Provenance Variability in Coeval Slope Channel Systems: Hermod S2 Member Sandstone (Eocene), South Viking Graben (North Sea)

Conventional and varietal heavy mineral studies of the earliest Eocene Hermod S2 Member (Mbr) sandstones in the Greater Alvheim area of the northern North Sea have revealed marked lateral variations and more subtle vertical evolution in provenance signature. Major variations are of geographic rather than stratigraphic nature as biostratigraphy reveals that all investigated sandstones are coeval. The provenance variations show an organized pattern, with sandstones in the north showing a different signature than those in the south. The position of the sandstones relative to the East Shetland Platform (ESP) is inferred to be the main control on provenance, with sediment input from at least two different point sources.

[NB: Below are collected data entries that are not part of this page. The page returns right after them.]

-- ==== Sys2Proof/Laws/Operations.lean ====
section
/-! SUPPORT. Every operation of the table is the engine performing its latch, and the state it leaves when the transport
answers 0 throughout, in closed form. -/

namespace Sys2Proof.Machine

/-- Each of the eight operations performs its latch (R114). -/
theorem exec_of_latchOf {i : Instr} {op : OpLatch} (h : latchOf i = some op) (s : State) :
    exec i s = .next (s.perform op) := by
  cases i <;> simp [latchOf] at h <;> subst h <;> rfl

/-- An operation of an idle block whose transport answers 0 to each of its transactions (R114, R200). -/
theorem State.perform_done {s : State} {op : OpLatch} {n : Nat} {rest : List Status} (h : s.idle = true)
    (hn : (expand op).length = n) (ha : s.port.answers = List.replicate n 0 ++ rest) :
    s.perform op = (((s.accept op 0).deliverAll (expand op)).complete op).setAnswers rest := by
  rw [State.perform_idle h, ha, ← hn, (Between.accept h op 0).run_done]

section Done
variable {s : State} (h : s.idle = true) (op : OpLatch) (l : List Planned) (rest : List Status)
include h

/-- The ports after it. -/
theorem State.done_port : ((((s.accept op 0).deliverAll l).complete op).setAnswers rest).port =
    { s.port with bus := none, answers := rest, done := true } := by
  have hb := (State.idle_iff.1 h).2
  simp only [State.setAnswers, State.complete_port]
  rw [State.deliverAll_bus (s.accept op 0) l hb]
  simp [State.accept, hb]

end Done

section Done'
variable (s : State) (op : OpLatch) (l : List Planned) (rest : List Status)

/-- The sequencer after it. -/
theorem State.done_seq : ((((s.accept op 0).deliverAll l).complete op).setAnswers rest).seq =
    { s.seq with
      ready := s.seq.ready || (op.code = 0 : Bool), busy := false, op := none, idx := l.length, res := resultOf op
      want := 0 } := by
  rw [State.setAnswers_seq, State.complete_seq, State.deliverAll_seq]
  simp

/-- The receiver after it is the receiver after the units. -/
theorem State.done_rx : ((((s.accept op 0).deliverAll l).complete op).setAnswers rest).rx =
    ((s.accept op 0).deliverAll l).rx := by
  rw [State.setAnswers_rx, State.complete_rx]

/-- The bookkeeping after it is the one after the units. -/
theorem State.done_m : ((((s.accept op 0).deliverAll l).complete op).setAnswers rest).m =
    ((s.accept op 0).deliverAll l).m := by
  rw [State.setAnswers_m, State.complete_m]

end Done'

/-- The bytes of a delivered cursor-set as numbers (R94, R95). -/
theorem pageByte_number (r : Nat) : pageByte r = BitVec.ofNat 8 (0xB0 + r % 8) := by
  have h : ∀ p : BitVec 3, packPageSel p = BitVec.ofNat 8 (0xB0 + p.toNat) := by decide
  rw [pageByte_eq, h, BitVec.toNat_ofNat]

theorem colLoByte_number (c : Nat) : colLoByte c = BitVec.ofNat 8 (c % 16) := by
  have h : ∀ n : BitVec 4, packColLo n = BitVec.ofNat 8 n.toNat := by decide
  rw [colLoByte_eq, h, BitVec.toNat_ofNat]

theorem colHiByte_number (c : Nat) : colHiByte c = BitVec.ofNat 8 (0x10 + c / 16 % 16) := by
  have h : ∀ n : BitVec 4, packColHi n = BitVec.ofNat 8 (0x10 + n.toNat) := by decide
  rw [colHiByte_eq, h, BitVec.toNat_ofNat]

end Sys2Proof.Machine
end

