-- ==== Sys2Proof/Tests/Slice0.lean ====
section
/-! SUPPORT. Tests of the model: the well-formedness smoke test, decodings of words written out from the spec's
encodings, single steps with results taken from 95_test_vectors.md, and for every statement with hypotheses a witness
that meets them. -/

namespace Sys2Proof.Tests

open Sys2Proof.Machine Sys2Proof.Statements

/-! ## States used below -/

/-- An idle block whose transport answers 0 `n` times; cursor (0, 0), surface without values. -/
def idleState (ready : Bool) (n : Nat) : State where
  seq := { ready := ready, busy := false, op := none, idx := 0, res := ⟨0, 0⟩, want := 0 }
  rx := { page := 0, col := 0, fb := [], cfg := 0 }
  port := { req := [], bus := none, answers := List.replicate n 0, done := false }
  m := { faults := Marks.none, hist := [], draws := 0 }

/-- The same block with other words on the request port. -/
def asked (ready : Bool) (n : Nat) (ws : List Word) : State := (idleState ready n).setReq ws

/-- The same block with the receiver's cursor elsewhere. -/
def cursorAt (ready : Bool) (n : Nat) (p : BitVec 3) (c : BitVec 7) : State :=
  let s := idleState ready n
  s.setRx { s.rx with page := p, col := c }

/-- A status that is not 0, of any width. -/
def bad : Status := BitVec.allOnes Config.statusW

theorem test_bad_ne_zero : bad ≠ 0 := by
  intro h
  have h2 := congrArg BitVec.toNat h
  have : 2 ^ 1 ≤ 2 ^ Config.statusW := Nat.pow_le_pow_right (by decide) (by simp [Config.statusW])
  simp only [bad, BitVec.toNat_allOnes] at h2
  change _ = 0 % _ at h2
  rw [Nat.zero_mod] at h2
  omega

/-- The next state of an outcome that has one. -/
def nextOf (o : Host.Outcome State Fault Refusal) : Option State :=
  match o with
  | .next t => some t
  | .fault _ | .refused _ => none

/-- The units of the records of a state. -/
def units (s : State) : List (Option (Byte × Byte)) := s.m.hist.map fun r => r.txn.unit

/-! ## Well-formedness -/

/-- A text of `n` letters. -/
def letters (n : Nat) : List Byte := List.replicate n 0x41
theorem letters_length (n : Nat) : (letters n).length = n := List.length_replicate
/-- The one check of `Instr.wf` refuses a text one character too long. -/
theorem test_wf_refuses_long_text : (Instr.drawText (letters 256) 0 0 false).wf = false := by
  simp only [Instr.wf, letters_length]
  decide
theorem test_wf_accepts_longest_text : (Instr.drawText (letters 255) 0 0 false).wf = true := by
  simp only [Instr.wf, letters_length]
  decide

/-! ## Decoding: words written out from 30_encoding.md (V-ENC and V-CH of 95_test_vectors.md) -/

theorem test_decode_initialise : decodeRequest [0b000_0000_0_00000000_00000000_00000000] = .ok (.initialise, []) := rfl
theorem test_decode_probe : decodeRequest [0b001_0000_0_00000000_00000000_00000000] = .ok (.probe, []) := rfl
theorem test_decode_setCursor :
    decodeRequest [0b010_0000_0_00000000_00000011_00000101] = .ok (.setCursor 5 3, []) := rfl
theorem test_decode_clearAll : decodeRequest [0b011_0000_0_00000000_00000000_00000000] = .ok (.clearAll, []) := rfl
theorem test_decode_fillAll : decodeRequest [0b100_0000_0_00000000_00000000_00000000] = .ok (.fillAll, []) := rfl
theorem test_decode_drawGlyph :
    decodeRequest [0b101_0000_1_01000001_00000000_00000000] = .ok (.drawGlyph 0x41 true, []) := rfl
theorem test_decode_drawText :
    decodeRequest [0b110_0000_0_00000010_00000010_00001010, 0x00000041, 0xFFFFFF42, 0x60000000] =
      .ok (.drawText [0x41, 0x42] 10 2 false, [0x60000000]) := rfl
theorem test_decode_drawBitmap :
    decodeRequest [0b111_0000_0_00000000_00000001_00101100] = .ok (.drawBitmap 44 1, []) := rfl
theorem test_decode_charWord : decode .character (.words [0b11111111_11111111_11111111_01000001]) = .ok (.charWord 0x41) := rfl
theorem test_decode_ignored_fields :
    [0x5E000305, 0x41FF0305, 0x1FFFFFFF, 0x3ABCDEF0, 0xFFFFFFFF, 0xA07A00FF, 0x6FFFFFFF, 0x9FFFFFFF].map
        (fun w : Word => (decodeRequest [w]).toOption.map Prod.fst) =
      [some (.setCursor 5 3), some (.setCursor 5 3), some .initialise, some .probe, some (.drawBitmap 255 255),
        some (.drawGlyph 0x7A false), some .clearAll, some .fillAll] := by decide
theorem test_decode_text_too_short : decodeRequest [0xC0020000, 0x41] = .error .missingCharacters := rfl
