-- ==== Sys2Proof/Machine/Reserved.lean ====
section
/-! DEFINITION. The reserved instructions: INC, INTE, IRET (R200 to R204). -/

namespace Sys2Proof.Machine

/-- INC (R201): no state changes, PC included (R200). -/
def execInc (s : State) : Host.Outcome State Fault Refusal := .next s

/-- INTE (R202): no state changes, PC included (R200). -/
def execInte (s : State) : Host.Outcome State Fault Refusal := .next s

/-- IRET: nothing when P_IRET is noop (R203), the return from the interrupt when it is intended
(R204). -/
def execIret (s : State) : Host.Outcome State Fault Refusal :=
  match s.pIret with
  | .noop => .next s
  | .intended => s.finish s.interruptReturn

end Sys2Proof.Machine
end

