-- ==== Sys2Proof/Tests/Slice0.lean ====
section
/-! SUPPORT. Tests against the spec's own words and vectors (95_test_vectors), and a witness for the
hypotheses of each statement. -/

namespace Sys2Proof.Tests

open Sys2Proof.Machine

/-- A reset machine with some registers and a PC of its own. -/
def machine (pc : Nat) (regs : List (RegIndex × Byte)) : State :=
  regs.foldl (fun s p => s.setReg p.1 p.2) (State.reset.setPc pc)

/-- A machine with bytes in memory from an address on. -/
def withBytes (s : State) (a : Nat) (bytes : List Byte) : State := s.placeBytes a bytes

/-- One thing read off the next state of an outcome. -/
def after {α : Type} (o : Host.Outcome State Fault Refusal) (f : State → α) : Option α :=
  match o with
  | .next t => some (f t)
  | .fault _ => none
  | .refused _ => none

/-- One thing read off the state a phase ends in. -/
def okay {α : Type} (r : Except FaultKind State) (f : State → α) : Option α :=
  match r with
  | .ok t => some (f t)
  | .error _ => none

/-! ## Encoding, written out bit by bit from the opcode table (R81, R87) -/

theorem test_decode_nop : decode [0b00000000#8] = .ok (.nop, []) := by decide
theorem test_decode_hlt : decode [0b00000001#8] = .ok (.hlt, []) := by decide
theorem test_decode_ldi : decode [0b10000010#8, 0b00000011#8, 0b10011100#8] = .ok (.ldi 3#3 0x9C#8, []) := by decide
theorem test_decode_prn : decode [0b01000111#8, 0b00000010#8] = .ok (.prn 2#3, []) := by decide
theorem test_decode_pra : decode [0b01001000#8, 0b00000001#8] = .ok (.pra 1#3, []) := by decide
theorem test_decode_add : decode [0b10100000#8, 0b00000111#8, 0b00000001#8] = .ok (.add 7#3 1#3, []) := by decide
theorem test_decode_mul : decode [0b10100010#8, 0b00000011#8, 0b00000100#8] = .ok (.mul 3#3 4#3, []) := by decide
theorem test_decode_div : decode [0b10100011#8, 0b00000000#8, 0b00000111#8] = .ok (.div 0#3 7#3, []) := by decide
theorem test_decode_comp : decode [0b10100111#8, 0b00000010#8, 0b00000101#8] = .ok (.comp 2#3 5#3, []) := by decide
theorem test_decode_push : decode [0b01000101#8, 0b00000110#8] = .ok (.push 6#3, []) := by decide
theorem test_decode_pop : decode [0b01000110#8, 0b00000010#8] = .ok (.pop 2#3, []) := by decide
theorem test_decode_call : decode [0b01010000#8, 0b00000010#8] = .ok (.call 2#3, []) := by decide
theorem test_decode_ret : decode [0b00010001#8] = .ok (.ret, []) := by decide
theorem test_decode_jmp : decode [0b01010100#8, 0b00000100#8] = .ok (.jmp 4#3, []) := by decide
theorem test_decode_jeq : decode [0b01010101#8, 0b00000011#8] = .ok (.jeq 3#3, []) := by decide
theorem test_decode_jne : decode [0b01010110#8, 0b00000101#8] = .ok (.jne 5#3, []) := by decide
theorem test_decode_st : decode [0b10000100#8, 0b00000001#8, 0b00000000#8] = .ok (.st 1#3 0#3, []) := by decide
theorem test_decode_inc : decode [0b01100101#8] = .ok (.inc, []) := by decide
theorem test_decode_inte : decode [0b01010010#8] = .ok (.inte, []) := by decide
theorem test_decode_iret : decode [0b00010011#8] = .ok (.iret, []) := by decide

/-- V5, V104: bits 7 to 3 of a register operand byte are ignored. -/
theorem test_decode_high_bits : decode [0x82#8, 0xFB#8, 0x07#8] = .ok (.ldi 3#3 0x07#8, []) := by
  decide
/-- V100 to V103: SUB and LD of the related instruction set, 0xFF and 0x02 are illegal. -/
theorem test_decode_illegal : [0xA1#8, 0x83#8, 0xFF#8, 0x02#8].map (fun b => decode [b]) =
    List.replicate 4 (.error .illegalOpcode) := by decide
theorem test_decode_short : decode [0xA3#8, 0x00#8] = .error .operandMissing := by decide
/-- E1's word, numbered as the opcode table numbers its bits. -/
theorem test_table_word : decodeTableWord 24 0x9C0382 = some (.ldi 3#3 0x9C#8) := by decide
theorem test_table_word_short : decodeTableWord 8 0x47 = some (.prn 0#3) := by decide
theorem test_with_fetch_word :
    step (State.reset.withFetchWord 24 0x9C0382) =
      exec (.ldi 3#3 0x9C#8) (State.reset.withFetchWord 24 0x9C0382) := rfl

/-! ## Ill-formed terms, each refused by its check -/

theorem test_wf_register_byte : registerByteOk 0x08#8 = false := by decide
theorem test_wf_n : encodingOk .n [0x00#8, 0x00#8] = false := by decide
theorem test_wf_r : encodingOk .r [0x47#8, 0xFB#8] = false := by decide
theorem test_wf_r_length : encodingOk .r [0x47#8] = false := by decide
theorem test_wf_rr_first : encodingOk .rr [0xA0#8, 0x80#8, 0x01#8] = false := by decide
theorem test_wf_rr_second : encodingOk .rr [0xA0#8, 0x00#8, 0x0F#8] = false := by decide
theorem test_wf_rr_length : encodingOk .rr [0xA0#8, 0x00#8] = false := by decide
theorem test_wf_ri : encodingOk .ri [0x82#8, 0x10#8, 0xFF#8] = false := by decide
theorem test_wf_ri_length : encodingOk .ri [0x82#8, 0x00#8] = false := by decide
theorem test_wf_load : loadFits 0xFF#8 2 = false := by decide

Sediment supplied from both catchments is predominantly recycled in nature, given the mineralogical maturity of the heavy mineral assemblages, consistent with the evidence for widespread Permo-Triassic and Devonian sediments on the ESP. However, some direct supply from metasedimentary (Moine and Dalradian) basement is implied by the sporadic occurrence of unstable minerals. The southern catchment incorporated a greater exposure of Permo-Triassic sandstones than the northern catchment. The Permo-Triassic part of the catchment can be reconstructed as comprising equivalents of the Foula and Otter Bank sandstones present to the west of Shetland, with the majority of the Foula section having been stripped off prior to Hermod S2 deposition, exposing Otter Bank equivalents for erosion and redeposition. However, remnant Foula-like sandstones remained exposed further south on the ESP until at least the earliest Eocene since Foula-type garnet signatures are found in the Forties Sandstone Mbr of the central North Sea. In addition to lateral differences, stratigraphic evolution of provenance can also be detected in the Hermod S2 Mbr, with variations in key provenance-sensitive parameters related to a sea-level rise that reduced the extent of alluvial storage and altered the geological framework of the hinterland.